When the Fall Festival ended he walked Cinda out front to wait for her daddy to come pick her up. It’d gotten cold, with the wind damp and coming from the northwest across the river. Cinda shivered, and he took off his leather jacket and put it around her shoulders to keep her warm.

She turned, looked up at him, and it seemed like the most natural thing in the world to bend down and kiss her. She tasted like cherries. Sweet. Delicious. Ripe.

She made a soft little sound like “um” and kissed him back, curling her fingers into his shirt to hold him close. Then she stepped back, smiling up at him.

Someone shouted something at them, and he looked up. Donny Ray whistled, and several other boys made hooting sounds.

“Sorry,” he said to Cinda, and she shook her head.

“Lousy timing, Chantry Callahan. Don’t ever say you’re sorry when you kiss a girl. She’ll think you really are.”

He grabbed her hand before she turned away. “I’m not sorry for kissing you. Next time it won’t be in front of the whole school.”

“Oh, and you think there’ll be a next time?” She was still smiling, and shrugged free of his hand and his coat in almost the same motion, handing him the jacket. “There’s my dad. Call me. I think I’d like to see what next time will be like.”

So would he. That night he dreamed about Cinda and not Tansy, and when he woke up to go to work at the vet’s clinic, he wished he had a few more hours just to dream.

“You’re pretty good at this,”
Doc Malone told Chantry once he’d finished sewing an ear back on a coon hound that’d got it caught in a barbed wire fence. “Good instincts.”

Chantry didn’t do much but sop up blood and hand him sterilized instruments when he needed them, but the praise made him feel good. He nodded. “Thanks.”

“Ever think about being a vet?”

He had. But that was one of those dreams that would stay a dream. He had no illusions about what it’d take to go to vet school.

“Not much,” he said, and shifted the unconscious dog to lift it from the surgery table to a cage for recovery.

“You should.
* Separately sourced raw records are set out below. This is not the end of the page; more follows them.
-- ==== Sys2Proof/Machine/TileData.lean ====
section
/-! DEFINITION. Sys2Proof/Machine/TileData.lean: what the engines of a cluster have in flight, and what of it is written: tile descriptors
and the place of an element (R112 to R114), runs of bytes in a scratchpad (R247, R265), matrix operations with their held copies and the
output of a DRAIN (R111, R128, R135, R136), and the output ports of a fabric run (R220 to R222). -/

namespace Sys2Proof.Machine

open Sys2Proof

/-! ## Tile descriptors (R112) -/

/-- OFFSET, STRIDE, FMT, MAJOR and REUSE of word 0. -/
def dOFFSET (d0 : Word) : Nat := fld d0 22 0
def dSTRIDE (d0 : Word) : Nat := fld d0 46 24
def dFMT (d0 : Word) : Nat := fld d0 51 48
def dMAJOR (d0 : Word) : Bool := bit d0 52
def dREUSE (d0 : Word) : Bool := bit d0 53
/-- SCALE, EXT_X and EXT_MN of word 1. -/
def dSCALE (d1 : Word) : Nat := fld d1 63 32
def dEXTX (d1 : Word) : Nat := fld d1 16 8
def dEXTMN (d1 : Word) : Nat := fld d1 6 0

/-- R112: the res fields are zero. -/
def descResZero (d0 d1 : Word) : Bool := fld d0 63 54 == 0 && fld d0 47 47 == 0 && fld d0 23 23 == 0 && fld d1 31 17 == 0 && fld d1 7 7 == 0

/-- R113: the outer and inner extents. -/
def dOuter (d0 d1 : Word) : Nat := if dMAJOR d0 then dEXTX d1 + 1 else dEXTMN d1 + 1
def dInner (d0 d1 : Word) : Nat := if dMAJOR d0 then dEXTMN d1 + 1 else dEXTX d1 + 1

/-- R114: bytes of the run of an outer line, and of the span, in a format of `w` bits. -/
def dRun (d0 d1 : Word) (w : Nat) : Nat := ceilDiv (dInner d0 d1 * w) 8
def dSpan (d0 d1 : Word) (w : Nat) : Nat := (dOuter d0 d1 - 1) * dSTRIDE d0 + dRun d0 d1 w

/-- R116: OFFSET and STRIDE are multiples of 32, and the outer lines do not overlap. -/
def descShapeOk (d0 d1 : Word) (w : Nat) : Bool :=
  dOFFSET d0 % 32 == 0 && dSTRIDE d0 % 32 == 0 && (dOuter d0 d1 == 1 || decide (dRun d0 d1 w ≤ dSTRIDE d0))

/-- R117: whether a tile's span reaches beyond the scratchpad. -/
def spanBeyond (d0 d1 : Word) (w : Nat) : Bool := decide (spadSize < dOFFSET d0 + dSpan d0 d1 w)

/-- R114: the element at outer index `o` and inner index `n` of a tile held as a little-endian number. -/
def elemAt (data stride w o n : Nat) : Nat := data / 2 ^ (8 * o * stride + n * w) % 2 ^ w

/-! ## Runs of bytes in a scratchpad -/

/-- The key of a scratchpad byte. -/
def spadKey (cl off : Nat) : Nat := cl * 0x800000 + off

/-- A run of bytes of a scratchpad, as a little-endian number. -/
def spadNum (s : Dev) (cl off n : Nat) : Nat := readNat s.ms.spad (spadKey cl off) n

/-- Whether a granule that a run touches is poisoned (R247). -/
def spadRunPoison (s : Dev) (cl off n : Nat) : Bool :=
  n != 0 && s.ms.spadPoison.any (fun g => decide (spadKey cl off / 64 ≤ g) && decide (g ≤ (spadKey cl off + n - 1) / 64))

/-- R101, R132: the bytes of a tile's outer lines, as one number over its span, and whether any granule read is poisoned. -/
def tileData (s : Dev) (cl : Nat) (d0 d1 : Word) (w : Nat) : Nat × Bool :=
  (List.range (dOuter d0 d1)).foldl (fun (a : Nat × Bool) o =>
    let off := dOFFSET d0 + o * dSTRIDE d0
    (a.1 + spadNum s cl off (dRun d0 d1 w) * 2 ^ (8 * o * dSTRIDE d0), a.2 || spadRunPoison s cl off (dRun d0 d1 w))) (0, false)

/-- R247, R265: write a run of `n` bytes granule by granule; `pz` says which granules (by the offset of their first byte) take
poison. -/
def spadWriteRun (s : Dev) (cl off n data : Nat) (pz : Nat → Bool) : Dev :=
  if n = 0 then s
  else
    (List.range ((off + n - 1) / 64 - off / 64 + 1)).foldl (fun s i =>
      let g := (off / 64 + i) * 64
      let lo := max off g
      let hi := min (off + n) (g + 64)
      let x := data / 2 ^ (8 * (lo - off)) % 2 ^ (8 * (hi - lo))
      spadWrite s cl g (x * 2 ^ (8 * (lo - g))) ((2 ^ (hi - lo) - 1) * 2 ^ (lo - g)) 64 (pz g) noThread) s

/-! ## The random word of stochastic rounding -/

/-- R480: SR_SEED of a KERNEL command. -/
def cmdSeed (s : Dev) (key : Nat) : Word :=
  match getCmd s key with
  | some c => BitVec.ofNat 64 (fld c.desc 319 256)
  | none => 0

/-- R115: SR_STREAM, COL0 and ROW0 of an origin word. -/
def oSTREAM (w : Word) : Nat := fld w 63 48
def oCOL0 (w : Word) : Nat := fld w 47 24
def oROW0 (w : Word) : Nat := fld w 23 0

/-! ## Matrix operations -/

def xcPORT (w : Word) : Nat := fld w 18 16
def xcDEST (w : Word) : Bool := bit w 15
def xcSAT (w : Word) : Bool := bit w 14
def xcRND (w : Word) : Nat := fld w 13 12
def xcIACC (w : Word) : Bool := bit w 10
def xcPASS (w : Word) : Nat := fld w 9 8
/-- ZERO of an MMA, CLEAR of a DRAIN. -/
def xcZERO (w : Word) : Bool := bit w 6
def xcTILE (w : Word) : Nat := fld w 5 4
def xcOP (w : Word) : Nat := fld w 3 0

/-! ## Operand reuse (R135) -/

/-- The six descriptor fields compared. -/
def reuseKey (d0 d1 : Word) : Nat × Nat × Nat × Bool × Nat × Nat :=
  (dOFFSET d0, dSTRIDE d0, dFMT d0, dMAJOR d0, dEXTMN d1, dEXTX d1)

/-- The MMAs issued and not completed, oldest first. -/
def pendingMmas (c : Core) : List MxOp := c.arrayLane.toList ++ c.arrayNext.toList ++ c.mq.filter (fun o => xcOP o.ctrl == 1)

/-- R135: whether a side's operand with REUSE is the operand that the side will hold: that of the latest earlier MMA, `prev`, or where there
is none the copy held. `left` is side A. -/
def reuseFrom (held : Option Held) (prev : Option MxOp) (left : Bool) (d0 d1 : Word) : Bool :=
  match prev with
  | some o => if left then !o.staleA && reuseKey o.a0 o.a1 == reuseKey d0 d1 else !o.staleB && reuseKey o.b0 o.b1 == reuseKey d0 d1
  | none =>
    match held with
    | some h => h.valid && reuseKey h.d0 h.d1 == reuseKey d0 d1
    | none => false

/-- R135: whether a side's operand is matched at issue, against the copy the side will hold. -/
def reuseMatch (c : Core) (left : Bool) (d0 d1 : Word) : Bool :=
  dREUSE d0 && reuseFrom (if left then c.heldA else c.heldB) (pendingMmas c).getLast? left d0 d1

/-- R135, R139, R143: the queue without a command's operations. An MMA whose match was against a discarded one is judged again, against the copy
its sides will hold now (DEDUCED, log 87). `gone` says that the MMA before it was discarded, and `prev` is the latest one that stays. -/
def dropQueued (c : Core) (key : Nat) (gone : Bool) (prev : Option MxOp) : List MxOp → List MxOp
  | [] => []
  | o :: t =>
    if o.cmd = key then dropQueued c key (gone || xcOP o.ctrl == 1) prev t
    else if xcOP o.ctrl ≠ 1 then o :: dropQueued c key gone prev t
    else
      let o := if gone then { o with reuseA := o.reuseA && reuseFrom c.heldA prev true o.a0 o.a1, reuseB := o.reuseB && reuseFrom c.heldB prev false o.b0 o.b1 } else o
      o :: dropQueued c key false (some o) t

/-! ## Held copies of matrix operands (R136) -/

/-- Bits of an element of a format code (0 for a reserved one). -/
def codeBits (c : Nat) : Nat :=
  match fmtOfCode c with
  | some f => fmtBits f
  | none => 0

/-- Whether two half-open intervals meet. -/
def overlaps (a b c d : Nat) : Bool := decide (a < d) && decide (c < b)

/-- Whether a write of bytes `[lo, hi)` of the core's scratchpad meets the span of a descriptor. -/
def spanMeets (d0 d1 : Word) (lo hi : Nat) : Bool :=
  overlaps lo hi (dOFFSET d0) (dOFFSET d0 + dSpan d0 d1 (codeBits (dFMT d0)))

/-- R136: a write by the core to bytes `[lo, hi)` of its cluster's scratchpad invalidates the held copies it meets, and those
that the MMAs issued before it will leave. -/
def heldInval (s : Dev) (core lo hi : Nat) : Dev :=
  let hit (h : Option Held) : Option Held := match h with
    | some x => if spanMeets x.d0 x.d1 lo hi then some { x with valid := false } else some x
    | none => none
  let stale (o : MxOp) : MxOp :=
    { o with staleA := o.staleA || spanMeets o.a0 o.a1 lo hi, staleB := o.staleB || spanMeets o.b0 o.b1 lo hi }
  modCore s core (fun c => { c with heldA := hit c.heldA, heldB := hit c.heldB, mq := c.mq.map stale, arrayLane := c.arrayLane.map stale, arrayNext := c.arrayNext.map stale })

/-- The accumulator tile of an operation. -/
def getTile (c : Core) (t : Nat) : Tile := tabGet (fun _ => Tile.init) c.tiles t
def setTile (s : Dev) (core t : Nat) (x : Tile) : Dev := modCore s core (fun c => { c with tiles := tabSet (fun _ => Tile.init) c.tiles t x })

/-- The operand scales a DRAIN applies (R107). -/
def tileScales (t : Tile) : Nat × Nat :=
  match t.scl with
  | some (a, b) => (a.toNat, b.toNat)
  | none => (0x3F800000, 0x3F800000)

/-- R128: the value a DRAIN emits for one word, with its flags. -/
def drainElem (t : Tile) (f : NumFmt) (ctrl : Word) (sOut : Nat) (seed : Word) (origin : Word) (r c : Nat) : Nat × ArithFlags :=
  let acc := (tabGet (fun _ => 0) t.words (128 * r + c)).toNat
  let (sA, sB) := tileScales t
  let unit := sA == 0x3F800000 && sB == 0x3F800000 && sOut == 0x3F800000
  if !t.int && f == .fp32 && unit then (acc, 0)
  else if t.int && !fmtIsFloat f && unit then intConvert f (xcSAT ctrl) (sextNat 32 acc)
  else
    let x := if t.int then int32ToFp32 acc else acc
    let (sc, f0) := mul32 sA sB
    let (y, f1) := mul32 x sc
    let (z, f2) := mul32 y sOut
    let rw := srBits seed (oSTREAM origin) (srIndex (oROW0 origin + r) (oCOL0 origin + c))
    let (o, f3) := convertBits .fp32 f ((rndOfCode (xcRND ctrl)).getD .rne) (xcSAT ctrl) rw z
    (o, f0 ||| f1 ||| f2 ||| f3)

/-- Row and column of an element of a source or output tile (R113). -/
def tileRC (d0 : Word) (o n : Nat) : Nat × Nat := if dMAJOR d0 then (n, o) else (o, n)

/-- The elements of outer line `o` of a DRAIN, in ascending inner index, with their flags. -/
def drainLine (t : Tile) (f : NumFmt) (op : MxOp) (seed : Word) (o : Nat) : List (Nat × ArithFlags) :=
  (List.range (dInner op.a0 op.a1)).map (fun n =>
    drainElem t f op.ctrl (dSCALE op.a1) seed op.origin (tileRC op.a0 o n).1 (tileRC op.a0 o n).2)

/-- The format of a DRAIN's output. -/
def outFmt (op : MxOp) : NumFmt := (fmtOfCode (dFMT op.a0)).getD .fp32

/-- The flags of a DRAIN (R141). -/
def drainFlags (t : Tile) (op : MxOp) (seed : Word) : ArithFlags :=
  (List.range (dOuter op.a0 op.a1)).foldl (fun a o => (drainLine t (outFmt op) op seed o).foldl (fun a x => a ||| x.2) a) 0

/-- R128, R129, R140: a DRAIN writes the first `n` outer lines of its output to the scratchpad, in ascending order. -/
def drainRows (s : Dev) (core : Nat) (o : MxOp) (n : Nat) : Dev :=
  let t := getTile (getCore s core) (xcTILE o.ctrl)
  let seed := cmdSeed s o.cmd
  let w := fmtBits (outFmt o)
  (List.range n).foldl (fun s k =>
    let els := drainLine t (outFmt o) o seed k
    let data := ((List.range els.length).zip els).foldl (fun a e => a + e.2.1 * 2 ^ (e.1 * w)) 0
    spadWriteRun s (coreCluster core) (dOFFSET o.a0 + k * dSTRIDE o.a0) (dRun o.a0 o.a1 w) data (fun _ => t.poison || o.opPoison)) s

/-- A DRAIN writes its whole output. -/
def drainWrite (s : Dev) (core : Nat) (o : MxOp) : Dev := drainRows s core o (dOuter o.a0 o.a1)

/-! ## Output ports of a fabric run -/

/-- The active context of a cluster. -/
def actCtx (c : Cluster) : FabCtx := if c.actB then c.ctxB else c.ctxA

/-- Entry `n` of a port table. -/
def ptEntry (t : List (Word × Word)) (n : Nat) : Word × Word := t.getD n (0, 0)

/-- R220, R221: write elements of an output tile, from element `e` on, as their bytes are complete; what is left of a byte is held back, or
with `all` is written with its other bits zero (DEDUCED, log 88). -/
def putElems (cl : Nat) (d0 d1 : Word) (w : Nat) (all : Bool) : Dev → Nat → List (Nat × Bool) → Dev × List (Nat × Bool)
  | s, _, [] => (s, [])
  | s, e, [x] =>
    let off := dOFFSET d0 + e / dInner d0 d1 * dSTRIDE d0 + e % dInner d0 d1 * w / 8
    if 8 ≤ w ∨ e % dInner d0 d1 + 1 = dInner d0 d1 ∨ all = true then (spadWriteRun s cl off (ceilDiv w 8) x.1 (fun _ => x.2), []) else (s, [x])
  | s, e, x :: y :: t =>
    let off := dOFFSET d0 + e / dInner d0 d1 * dSTRIDE d0 + e % dInner d0 d1 * w / 8
    if 8 ≤ w ∨ e % dInner d0 d1 + 1 = dInner d0 d1 then putElems cl d0 d1 w all (spadWriteRun s cl off (ceilDiv w 8) x.1 (fun _ => x.2)) (e + 1) (y :: t)
    else putElems cl d0 d1 w all (spadWriteRun s cl off 1 (x.1 + 2 ^ w * y.1) (fun _ => x.2 || y.2)) (e + 2) t

/-- The run-time state of an output port. -/
def getOut (r : FabRun) (p : Nat) : OutPort := tabGet (fun _ => { n := 0, held := [] }) r.outs p
def setOut (r : FabRun) (p : Nat) (x : OutPort) : FabRun := { r with outs := tabSet (fun _ => { n := 0, held := [] }) r.outs p x }

/-- R221, R240: an output port writes what it holds: the complete bytes, or with `all` everything. -/
def writeOut (cl : Nat) (all : Bool) (a : Dev × FabRun) (p : Nat) : Dev × FabRun :=
  let x := getOut a.2 p
  let d := ptEntry a.2.ptab (8 + p)
  let (s, rest) := putElems cl d.1 d.2 (codeBits (dFMT d.1)) all a.1 (x.n - x.held.length) x.held
  (s, setOut a.2 p { x with held := rest })

/-- The output ports of a run write. -/
def writeOuts (s : Dev) (cl : Nat) (all : Bool) (r : FabRun) : Dev × FabRun := (List.range 8).foldl (writeOut cl all) (s, r)

/-! ## What an operation that is stopped leaves -/

/-- R143: a DRAIN of a command that is stopped in its transfer leaves the lines it has written. -/
def cutDrain (s : Dev) (key core : Nat) : Dev :=
  match (getCore s core).xferLane with
  | none => s
  | some o =>
    if o.cmd ≠ key ∨ xcOP o.ctrl ≠ 3 ∨ xcDEST o.ctrl = true then s
    else bumpFree (drainRows s core o (Config.cutLines s.free % (dOuter o.a0 o.a1 + 1)))

/-- R241: the run of a command that is stopped leaves the elements appended. -/
def cutRun (s : Dev) (key cl : Nat) : Dev :=
  match (getCl s cl).run with
  | none => s
  | some r => if r.op.cmd = key then (writeOuts s cl true r).1 else s

end Sys2Proof.Machine
end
I’ll retire one day and Cane Creek will need another vet.”

“I’ll be long gone from here by then.”

Silence greeted that remark, and Chantry put the coon hound into the clean cage and made sure it was doing okay before he shut the door and latched it.

“Cane Creek isn’t so bad,” Malone said when Chantry had cleaned up the surgery area. “Lot of folks here with money.”

“Maybe that’s part of the problem.” He focused on pushing the broom across the floor. It wasn’t that he didn’t appreciate what Malone was trying to say. He did. He just didn’t want to say how he really felt.

“Yeah,” Malone said like he understood, and Chantry looked up. “Some folks act like they think they’re better because they have a little money. But real folks don’t think that way.”

“It’s not the real folks that bother me.”

Malone grinned. “Being an asshole isn’t restricted to just people with money, Chantry. It knows no class boundaries.”

“No, just makes it easier to get away with it.”

“So young to be so cynical. How’s Shadow?”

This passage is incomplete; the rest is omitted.